For random, stability period and working set size doesnt seem to affect the performance at all? I expected similar graphs as FIFO & LRU just worst performance? If the reference string is highly stable (little branches) and have a small working set size, it should still have less page faults that an application with many branches and big working set size?
More Info
My Python Code | The Project Question
Length of reference string (RS): 200,000
Size of virtual memory (P): 1000
Size of main memory (F): 100
number of time page referenced (m): 100
Size of working set (e): 2 - 100
Stability (t): 0 - 1
Working set size (e) & stable period (t) affects how reference string are generated.
|-----------|--------|------------------------------------|
0 p p+e P-1
So assume the above the the virtual memory of size P. To generate reference strings, the following algorithm is used:
Repeat until reference string generated
pick m numbers in [p, p+e]. m simulates or refers to number of times page is referenced
pick random number, 0 <= r < 1
if r < t
generate new p
else (++p)%P
UPDATE (In response to #MrGomez's answer)
However, recall how you seeded your input data: using random.random,
thus giving you a uniform distribution of data with your controllable
level of entropy.
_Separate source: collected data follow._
-- ==== Sys2Proof/Certificates/Slice0/Obligations.lean ====
section
/-! DEFINITION. The statements about the model: what each command does by the rules, and what no command can
break. A command's statement names the parts it changes and says that the rest stays. -/

open Sys2Proof Sys2Proof.Machine

/-! ## Resets and START -/

/-- R176, R166, R29: a power-on reset puts every part at its value of `State.reset`, with the straps as read,
the random sequence seeded from the id strap, and the input pins and the retained store kept; RSTn does the same,
but the local time, time-valid and the phase of the one-second advance are kept. The values of reset are those of
R1, R21, R39, R50, R52, R54, R72, R95, R119, R136, R155, R158 and R165; the straps, the pins and the contents of the
store at reset are not among the clauses: they are the model's choices (logs 5 to 7). So are the clause that the slot
table is empty between a reset and the start scan (log 38), and that the image read and the start scan both begin at the
reset (log 39). -/
def Obligations.Resets : Prop :=
  (∀ (id : BitVec 4) (phase : BitVec 2) (s : State),
    exec (.powerOnReset id phase) s = .next
      { State.reset with
        pins := s.pins, mdu.station := id.toNat, mdu.phase := phase.toNat,
        pbi.random := id.toNat * 4099 + 1, store := s.store, freeIndex := s.freeIndex, pending := s.pending } ∧
    exec (.rstn id phase) s = .next
      { State.reset with
        pins := s.pins, mdu.station := id.toNat, mdu.phase := phase.toNat,
        pbi.random := id.toNat * 4099 + 1, clock := s.clock, store := s.store, freeIndex := s.freeIndex,
        pending := s.pending }) ∧
  State.reset.mdu.mode = .start ∧ State.reset.mdu.beaconTimer = none ∧ State.reset.mdu.listening = 0 ∧
  State.reset.mdu.dormantTimer = .stopped ∧ State.reset.mdu.heldPwrFail = false ∧
  State.reset.mfe.line = .absent ∧ State.reset.mfe.urms = 0 ∧ State.reset.mfe.irms = 0 ∧
  State.reset.mfe.refCount = 0 ∧ State.reset.mfe.tAcc = none ∧ State.reset.mfe.vPrev = none ∧
  State.reset.pbi.intent = none ∧ State.reset.pbi.result = none ∧ State.reset.pbi.beacon = none ∧
  State.reset.pbi.logReply = none ∧ State.reset.pbi.holdoff = none ∧ State.reset.pbi.quiet = 0 ∧
  State.reset.pvt.view = [] ∧ State.reset.pvt.record = none ∧ State.reset.pvt.halted = 0 ∧
  State.reset.clock.day = 0 ∧ State.reset.clock.second = 0 ∧ State.reset.clock.valid = false ∧
  State.reset.clock.toAdvance = 1000000 ∧ State.reset.thu.heater = .off ∧ State.reset.thu.idcCap = 0 ∧
  State.reset.thu.inForce = 0 ∧ State.reset.thu.htr = false ∧ State.reset.she.claim = 0 ∧
  State.reset.she.claimTx = 0 ∧ State.reset.she.drawn = 0 ∧ State.reset.she.chgEn = false ∧
  State.reset.she.iRef = 0 ∧ State.reset.she.hold = false ∧ State.reset.imon.seq = .off ∧
  State.reset.imon.insulation = .unknown ∧ State.reset.imon.clearance = false ∧
  State.reset.imon.intentSeq = 0 ∧ State.reset.imon.noResponse = 0 ∧ State.reset.imon.isoSw = .opened ∧
  State.reset.emt.active = false ∧ State.reset.emt.acc = 0 ∧ State.reset.emt.peak = none ∧
  State.reset.slu.session = .idle ∧ State.reset.slu.buffer = none ∧
  State.reset.slu.table = List.replicate 16 none ∧ State.reset.flu.flags = 0 ∧
  State.reset.flu.alert = false ∧ State.reset.pending = []

/-- R166, R118, R157, R158, R169, R171: a passed image that completes START after the start scan makes the mode
LISTENING with the image's fields in force, Qraw formed, and the converters, the bus and the beacon timer
started. Held PWR_FAIL is examined then (R171): with the input active the mode becomes POWER_HOLD at once, with it
inactive the assertion is dropped. (No session is OPEN outside RUN: `SessionKept`.) -/
def Obligations.PassedImageEndsStart : Prop :=
  ∀ (image : List Byte) (s : State),
    s.mdu.mode = .start → (∃ left, s.mdu.image = .reading left) → s.mdu.scan = .done →
    (s.mdu.heldPwrFail = true → s.slu.session.isOpen = false) → imageCheck image s.mdu.phase ≠ none →
    ∃ t, exec (.imageReadComplete image) s = .next t ∧
      t.mdu.mode = (if s.mdu.heldPwrFail = true ∧ s.pins.pwrFail = true then .powerHold else .listening) ∧
      t.mdu.heldPwrFail = false ∧
      t.mdu.cfg = imageFields image ∧ t.mdu.listening = 0 ∧
      t.mdu.beaconTimer = some (64000 * 2 ^ (imageFields image).beaconCode) ∧
      t.emt.qraw = (2 * (900000000000 * 32768) + (imageFields image).gain) / (2 * (imageFields image).gain) ∧
      t.mfe.count = 0 ∧ t.mfe.line = .absent ∧ t.mfe.scanning = true ∧ t.thu.stepTimer = some 62500 ∧
      t.pbi = PeerBus.start s.pbi.random ∧ t.flu.flags = s.flu.flags ∧
      t.flu.alert = (s.flu.flags &&& ~~~ (imageFields image).alertMask != 0) ∧ t.clock = s.clock ∧
      t.store = s.store ∧ t.slu.table = s.slu.table

/-- R166, R167, R168, R157, R158, R169: a failed image check, or an image read that times out, after the start scan
latches CONFIG and makes the mode CONFIG_HOLD, with the 128 ms beacon period and ALERT asserted. That the timeout acts
once time has passed since the read began, whatever time is left, is the model's choice (log 2). -/
def Obligations.FailedImageEndsStart : Prop :=
  ∀ (c : Instr) (s : State),
    s.mdu.mode = .start → (∃ left, s.mdu.image = .reading left) → s.mdu.scan = .done →
    ((c = .imageReadTimeout ∧ ∀ left, s.mdu.image = .reading left → left < 50000) ∨
      ∃ image, c = .imageReadComplete image ∧ imageCheck image s.mdu.phase = none) →
    ∃ t, exec c s = .next t ∧ t.mdu.mode = .configHold ∧ t.flu.flags = s.flu.flags ||| 0x100#12 ∧
      t.flu.alert = true ∧ t.mdu.beaconTimer = some 128000 ∧ t.mdu.heldPwrFail = false ∧
      t.mdu.cfg = s.mdu.cfg ∧ t.imon.seq = .off ∧ t.clock = s.clock ∧ t.store = s.store ∧
      t.slu.table = s.slu.table

/-- R167, R180, section 10.3: an image that passes meets the format, checksum, range and ordering tests, and its
curve's temperatures ascend strictly. That an image of other than 128 bytes fails is the model's choice (log 19). -/
def Obligations.ImageCheckSound : Prop :=
  ∀ (image : List Byte) (phase : Nat) (cfg : ImageConfig),
    imageCheck image phase = some cfg →
      image.length = 128 ∧ (image.getD 0 0).toNat = 1 ∧ (image.map BitVec.toNat).sum % 256 = 0 ∧
      (image.getD 4 0).toNat ≤ 3 ∧ phase ≠ 0 ∧ cfg.tOn < cfg.tOff ∧ cfg.faultK < cfg.warnK ∧
      2 * cfg.crop ≤ 125 * 2 ^ cfg.phaseCode ∧ cfg.beaconCode ≤ 3 ∧
      10 ≤ cfg.dormantTimeout ∧ cfg.dormantTimeout ≤ 600 ∧ 10 ≤ cfg.cmax ∧ cfg.cmax ≤ 400 ∧
      10 ≤ cfg.imaxDc ∧ cfg.imaxDc ≤ 400 ∧ cfg.margin ≤ 50 ∧ 5 ≤ cfg.ramp ∧ cfg.ramp ≤ 100 ∧
      800 ≤ cfg.yield ∧ cfg.yield ≤ 990 ∧ 2000 ≤ cfg.umax ∧ cfg.umax ≤ 5000 ∧ 10 ≤ cfg.band ∧ cfg.band ≤ 200 ∧
      100 ≤ cfg.rh ∧ cfg.rh ≤ 2000 ∧ -500 ≤ cfg.tOn ∧ cfg.tOff ≤ 1499 ∧ -500 ≤ cfg.thMax ∧ cfg.thMax ≤ 1499 ∧
      5000 ≤ cfg.uinj ∧ cfg.uinj ≤ 30000 ∧ 100 ≤ cfg.rc ∧ cfg.rc ≤ 1000 ∧ 1 ≤ cfg.rm ∧ cfg.rm ≤ 50 ∧
      cfg.phaseCode ≤ 3 ∧ cfg.crop ≤ 500 ∧ cfg.warnK ≤ 5000 ∧ 10 ≤ cfg.faultK ∧ cfg.confirmCode ≤ 2 ∧
      10 ≤ cfg.interval ∧ cfg.interval ≤ 600 ∧ 29491 ≤ cfg.gain ∧ cfg.gain ≤ 36044 ∧ cfg.demandCode ≤ 2 ∧
      2 ≤ cfg.curve.length ∧ cfg.curve.length ≤ 16 ∧ cfg.curve.Pairwise (fun p q => p.1 < q.1) ∧
      ∀ p ∈ cfg.curve, -500 ≤ p.1 ∧ p.1 ≤ 1499 ∧ p.2 ≤ 400

/-- R148, R178, R166, R171: in START a marker read enters the slot the scan stands at by its marker, a marker read that
times out enters it as empty, and the scan moves to the next slot with 1 ms; nothing else changes. The last slot's
read ends the scan, and START with it when the image check has completed: in CONFIG_HOLD after a failure, in LISTENING
after a pass, or in POWER_HOLD with a held PWR_FAIL whose input is still active; while the image is being read START
goes on. That the timeout acts once time has passed since the read
began, whatever time is left, is the model's choice (log 2), and so is that a read which the store reports as failed,
given by the same command (log 35), is reported once time has passed since it began (log 40). -/
def Obligations.MarkerReads : Prop :=
  (∀ (slot : Fin 16) (left : Nat) (s : State),
    s.mdu.mode = .start → s.mdu.scan = .reading slot left → slot.val < 15 →
      exec .markerReadComplete s = .next
        { s with
          slu.table := s.slu.table.set slot.val
            (if readByte s.store (48 * slot.val + 47) = 0x5A then
              some ((readByte s.store (48 * slot.val)).toNat * 16777216 +
                (readByte s.store (48 * slot.val + 1)).toNat * 65536 +
                (readByte s.store (48 * slot.val + 2)).toNat * 256 +
                (readByte s.store (48 * slot.val + 3)).toNat)
            else none),
          mdu.scan := .reading (slot + 1) 1000 } ∧
      (left < 1000 → exec .markerReadTimeout s = .next
        { s with slu.table := s.slu.table.set slot.val none, mdu.scan := .reading (slot + 1) 1000 })) ∧
  ∀ (c : Instr) (left : Nat) (s : State),
    s.mdu.mode = .start → s.mdu.scan = .reading 15 left →
    (s.mdu.heldPwrFail = true → s.slu.session.isOpen = false) →
    c = .markerReadComplete ∨ (c = .markerReadTimeout ∧ left < 1000) →
    ∃ t, exec c s = .next t ∧ t.mdu.scan = .done ∧ t.store = s.store ∧ t.clock = s.clock ∧
      t.slu.table = s.slu.table.set 15
        (if c = .markerReadComplete ∧ readByte s.store 767 = 0x5A then
          some ((readByte s.store 720).toNat * 16777216 + (readByte s.store 721).toNat * 65536 +
            (readByte s.store 722).toNat * 256 + (readByte s.store 723).toNat)
        else none) ∧
      match s.mdu.image with
      | .reading _ => t.mdu.mode = .start ∧ t.flu = s.flu
      | .failed => t.mdu.mode = .configHold ∧ t.mdu.heldPwrFail = false ∧ t.mdu.beaconTimer = some 128000
      | .passed cfg =>
        t.mdu.mode = (if s.mdu.heldPwrFail = true ∧ s.pins.pwrFail = true then .powerHold else .listening) ∧
        t.mdu.heldPwrFail = false ∧ t.mdu.cfg = cfg ∧
        t.mdu.beaconTimer = some (64000 * 2 ^ cfg.beaconCode)

/-! ## Measurement front end -/

/-- R2, R3, R9, R10, R11: a sample that carries no positive-going crossing, or one less than 5000 µs after the last
accepted crossing, which is ignored, changes only the sums and counts while the meter is idle. Outside ABSENT, while
it does not end the loss interval, it joins the running sums and raises the loss count. In ABSENT it joins the window,
and as its 400th sample publishes the window's values, itself included, with n = 400. An input beyond the converter's
range acts as the nearest end code, whatever the sample does. -/
def Obligations.SampleWithoutCrossing : Prop :=
  (∀ (v i : Int) (meterFirst : Bool) (s : State),
    exec (.meteringSample v i meterFirst) s =
      exec (.meteringSample (max (-32768) (min 32767 v)) (max (-32768) (min 32767 i)) meterFirst) s) ∧
  ∀ (v i : Int) (meterFirst : Bool) (s : State),
    s.mdu.mode.runs = true → s.emt.active = false →
    -32768 ≤ v → v ≤ 32767 → -32768 ≤ i → i ≤ 32767 →
    (v < 0 ∨ (∀ w, s.mfe.vPrev = some w → 0 ≤ w) ∨
      ∃ w old, s.mfe.vPrev = some w ∧ s.mfe.tAcc = some old ∧
        250 * s.mfe.count + ((250 * -w) / (v - w)).toNat < old + 5000) →
    (s.mfe.line ≠ .absent → s.mfe.loss + 1 < 400 →
      exec (.meteringSample v i meterFirst) s = .next
        { s with
          mfe.sumV2 := s.mfe.sumV2 + v.natAbs ^ 2, mfe.sumI2 := s.mfe.sumI2 + i.natAbs ^ 2,
          mfe.n := s.mfe.n + 1, mfe.loss := s.mfe.loss + 1, mfe.vPrev := some v,
          mfe.count := s.mfe.count + 1 }) ∧
    (s.mfe.line = .absent → s.mfe.n + 1 < 400 →
      exec (.meteringSample v i meterFirst) s = .next
        { s with
          mfe.sumV2 := s.mfe.sumV2 + v.natAbs ^ 2, mfe.sumI2 := s.mfe.sumI2 + i.natAbs ^ 2,
          mfe.n := s.mfe.n + 1, mfe.vPrev := some v, mfe.count := s.mfe.count + 1 }) ∧
    (s.mfe.line = .absent → s.mfe.n + 1 = 400 →
      exec (.meteringSample v i meterFirst) s = .next
        { s with
          mfe.urms := isqrt ((s.mfe.sumV2 + v.natAbs ^ 2) * 256 / (10000 * 400)),
          mfe.irms := isqrt ((s.mfe.sumI2 + i.natAbs ^ 2) / (10000 * 400)),
          mfe.sumV2 := 0, mfe.sumI2 := 0, mfe.n := 0, mfe.vPrev := some v, mfe.count := s.mfe.count + 1 })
Because of this, all values are equally likely to
occur, and because you've constructed this in floating point space,
recurrences are highly improbable.
I am using random, but it is not totally random either, references are generated with some locality though the use of working set size and number page referenced parameters?
I tried increasing the numPageReferenced relative with numFrames in hope that it will reference a page currently in memory more, thus showing the performance benefit of LRU over FIFO, but that didn't give me a clear result tho. Just FYI, I tried the same app with the following parameters (Pages/Frames ratio is still kept the same, I reduced the size of data to make things faster).
--numReferences 1000 --numPages 100 --numFrames 10 --numPageReferenced 20
The result is
Still not such a big difference. Am I right to say if I increase numPageReferenced relative to numFrames, LRU should have a better performance as it is referencing pages in memory more? Or perhaps I am mis-understanding something?
For random, I am thinking along the lines of:
Suppose theres high stability and small working set. It means that the pages referenced are very likely to be in memory. So the need for the page replacement algorithm to run is lower?
Hmm maybe I got to think about this more :)
UPDATE: Trashing less obvious on lower stablity
Here, I am trying to show the trashing as working set size exceeds the number of frames (100) in memory. However, notice thrashing appears less obvious with lower stability (high t), why might that be? Is the explanation that as stability becomes low, page faults approaches maximum thus it does not matter as much what the working set size is?
These results are reasonable given your current implementation. The rationale behind that, however, bears some discussion.
When considering algorithms in general, it's most important to consider the properties of the algorithms currently under inspection. Specifically, note their corner cases and best and worst case conditions. You're probably already familiar with this terse method of evaluation, so this is mostly for the benefit of those reading here whom may not have an algorithmic background.
Let's break your question down by algorithm and explore their component properties in context:
FIFO shows an increase in page faults as the size of your working set (length axis) increases.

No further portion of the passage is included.